By Franck Pachot
.
Most of my performance stores start with a screenshot of Orachrome Lighty my preferred tool to have a graphical view of the database performance, in Standard and Enterprise Edition without any options:
I’m investigating a long running query. That query obeys to the most important rule in Oracle performance: parce once (CPU) – execute many (IO+CPU) … except that the parse time is a bit too long here (2 hours)

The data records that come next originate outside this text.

theorem witness_UnrecognizedNameCloses :
    splitWords ([] : Text) = [] ∧ splitWords ['q', ' ', '1'] = [['q'], ['1']] ∧ (∀ k, testFront.cmdName k ≠ ['q']) ∧
    loopField (Session.step testFront true (loopAt [['q', ' ', '1']] .reading framedIdle)) =
      some (.closing, false, false) ∧
    Inv clearInFlight ∧ clearInFlight.busy = true ∧
    loopField (Session.step testFront true (loopAt [] .closing clearInFlight)) = some (.closing, false, true) ∧
    IdleOpen framedIdle ∧
    loopField (Session.step testFront true (loopAt [] .closing framedIdle)) = some (.left, true, false) ∧
    loopField (Session.step testFront true (loopAt [] .left closedIdle)) = some (.left, true, false) :=
  ⟨by decide, by decide, fun k => by cases k <;> decide, by decide, clearInFlight_inv, rfl, by decide, framedIdle_open,
   by decide, by decide⟩
theorem witness_PresentedLineFitsItsFrame :
    readLine testFront Params.default .framed ['c'] = .present { op := 8 } := by decide
theorem witness_RejectedLineLeavesTheBlock :
    readLine testFront framedIdle.params framedIdle.profile ['m', ' ', '2', '5', '6'] = .rejected .outOfRange ∧
    readLine testFront framedIdle.params framedIdle.profile ['c'] = .present { op := 8 } ∧
    Inv clearInFlight ∧ ¬ IdleOpen clearInFlight ∧
    loopField (Session.step testFront true (loopAt [] (.presenting { op := 8 }) clearInFlight)) =
      some (.presenting { op := 8 }, false, true) ∧
    IdleOpen framedIdle ∧
    loopField (Session.step testFront true (loopAt [] (.presenting { op := 8 }) framedIdle)) =
      some (.draining, false, true) ∧
    loopField (Session.step testFront false (loopAt [['c']] .draining lastByteLeft)) = some (.draining, false, true) ∧
    Inv lastByteLeft ∧
    loopField (Session.step testFront true (loopAt [['c']] .draining lastByteLeft)) = some (.reading, false, false) :=
  ⟨by decide, by decide, clearInFlight_inv, by simp [IdleOpen, clearInFlight], by decide, framedIdle_open, by decide,
   by decide, lastByteLeft_inv, by decide⟩

end Sys2Proof.Tests
end

section
/-! SUPPORT. What an ACCEPT leaves, in terms of the spec's encode function, and the kinds of step with their whole
effect, said once for every statement about the writers of the state. -/

namespace Sys2Proof.Machine

open Host (Outcome)

/-! ### ACCEPT follows the encode function -/

/-- What a presented descriptor gives to ACCEPT: its command's payload, or its error. -/
def descriptorPayload (P : Params) (p : Profile) (d : Descriptor) : Except ErrCode (List Byte) :=
  match decodeDescriptor d with
  | .ok i => instrPayload P p i
  | .error e => .error (descriptorError p e)

theorem presentCommand_eq_descriptorPayload (d : Descriptor) (s : State) :
    presentCommand d s = presentPayload (descriptorPayload s.params s.profile d) s := by
  rw [presentCommand_eq_presentPayload, descriptorPayload]
  cases decodeDescriptor d <;> rfl

theorem descriptorPayload_badOpcode (P : Params) (p : Profile) {d : Descriptor} (h : d.op = 0 ∨ 10 < d.op.toNat) :
    descriptorPayload P p d = .error .badOpcode := by
  simp [descriptorPayload, decodeDescriptor_badOpcode h, descriptorError]

/-- R146: under Legacy every opcode-5 descriptor is `PROFILE`, those with a reserved kind too. -/
theorem descriptorPayload_animate_legacy (P : Params) {d : Descriptor} (h : d.op = 5) :
    descriptorPayload P .legacy d = .error .profile := by
  rcases kind_cases d.a1 with hk | hk | hk | hk
  case inr.inr.inr => simp [descriptorPayload, decodeDescriptor_badKind h hk, descriptorError]
  all_goals simp [descriptorPayload, decodeDescriptor, h, hk, instrPayload, needsFramed]
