-- ==== Sys2Proof/Syntax.lean ====
section
/-! DEFINITION. The commands of the engine, one constructor for each row of the opcode map
(30_encoding.md rule R117). -/

namespace Sys2Proof

/-- A command, with the immediates its word carries (R113, R114, R116).  The lengths are the 8-bit
fields OUTLEN and KEYLEN as numbers of bytes; that they fit their fields is `Instr.wf`. -/
inductive Instr where
  /-- B2B.INIT outlen, keylen (R155): begin a hash on the visible HashState. -/
  | b2bInit (outlen keylen : Nat)
  /-- B2B.UPDATE (R156): absorb a DMEM region. -/
  | b2bUpdate
  /-- B2B.FINAL (R157): finish the hash and write the digest. -/
  | b2bFinal
  /-- B2B.COMPRESS last (R158): one raw compression of a 128-byte block. -/
  | b2bCompress (last : Bool)
  /-- B2B.HASH outlen, keylen (R159): hash a region on a context of its own. -/
  | b2bHash (outlen keylen : Nat)
  /-- B2B.LONG (R184): the variable-length hash H'. -/
  | b2bLong
  /-- A2.H0 (R206): validate, derive the sizes and the seed. -/
  | a2H0
  /-- A2.INIT (R207): the first two blocks of each lane. -/
  | a2Init
  /-- A2.SLICE (R208): fill one slice of every lane. -/
  | a2Slice
  /-- A2.FINAL (R209): the tag. -/
  | a2Final
  /-- A2.RUN (R210): a whole run as one command. -/
  | a2Run
  /-- A2.ABORT (R211): end the run. -/
  | a2Abort
  /-- A2.G xor (R212): the block compression on its own. -/
  | a2G (xor : Bool)
  /-- A2.MODE (R252): the addressing-mode predicate. -/
  | a2Mode
  /-- A2.ADDR (R253): one address block. -/
  | a2Addr
  /-- A2.INDEX (R254): one reference position. -/
  | a2Index
  deriving DecidableEq, Repr

end Sys2Proof
end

How to know what happens ? ASH is there if you have Diagnostic Pack:
MIN(SAMPLE_TIME) MAX(SAMPLE_TIME) COUNT(*) PLAN_LINE_ID SESSION_STATE IN_PARSE IN_SQL_EXECUTION
----------------- -------------------------- ------------ ------------- -------- ----------------
10.06.15 04:26:43 10.06.15 05:29:41 3773 ON CPU Y N
10.06.15 05:21:26 10.06.15 06:37:43 4078 ON CPU Y Y
10.06.15 06:37:44 10.06.15 10:14:54 34 26 WAITING N Y
10.06.15 06:37:53 10.06.15 10:15:38 707 32 WAITING N Y
10.06.15 06:38:49 10.06.15 10:15:46 106 33 WAITING N Y
10.06.15 06:38:57 10.06.15 10:15:42 18 28 ON CPU N Y
10.06.15 06:38:59 10.06.15 09:44:13 5 25 ON CPU N Y
and this is where I know that those 2 hours on CPU are for parsing. No SQL_PLAN_LINE_ID at parse phase. I’ve no explanation yet about the hour that is accounted both as parse and execution. Comments below are there for ideas
Ok, it’s in CPU. Then let’s go to flame graphs:
perf record -e cpu-cycles -o /tmp/perf.out -g -p 3708
^C
[ perf record: Woken up 1207 times to write data ]
[ perf record: Captured and wrote 301.689 MB /tmp/perf.out (~13180986 samples) ]
perf script -i /tmp/perf.out | ./FlameGraph-master/stackcollapse-perf.pl > /tmp/perf.folded
./FlameGraph-master/flamegraph.pl /tmp/perf.folded > /tmp/perf.folded.svg
cp /tmp/perf.folded.svg .
Here is the .svg opened with a browser:
When the parsing time is in hours, we are obvously encountering a bug. So let’s search on MOS for: kghalf kghalp kokqopdup and bingo – several bugs about high CPU usage. Workaround is to disable Simple View Merging.
I have a workaround now – disabling simple view merging. Parse time is short. But query is still running for one hour…
This blog post was about using perf and flame graphs to get the stack from several samples, rather than taking few stack dumps. Those are great tools.